__Task to carry out__
First find the line containing "RND (42_random.md). -/" in the data, then set it down exactly along with every line after it, through the last.

__Input data__
-- ==== Sys2Proof/Machine/Random.lean ====
section
/-! DEFINITION. The meaning of RND (42_random.md). -/

namespace Sys2Proof.Machine

/-- RND x kk: the tick's random byte under the mask (R110). The byte is an input, free unless the schedule gives it. -/
def execRnd (x : Reg) (kk : Byte) (s : State) : Outcome := .next (s.setReg x (s.input.rnd &&& kk))

end Sys2Proof.Machine
end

__Response to the exercise__
/-! DEFINITION. The meaning of RND (42_random.md). -/

namespace Sys2Proof.Machine

/-- RND x kk: the tick's random byte under the mask (R110). The byte is an input, free unless the schedule gives it. -/
def execRnd (x : Reg) (kk : Byte) (s : State) : Outcome := .next (s.setReg x (s.input.rnd &&& kk))

end Sys2Proof.Machine
end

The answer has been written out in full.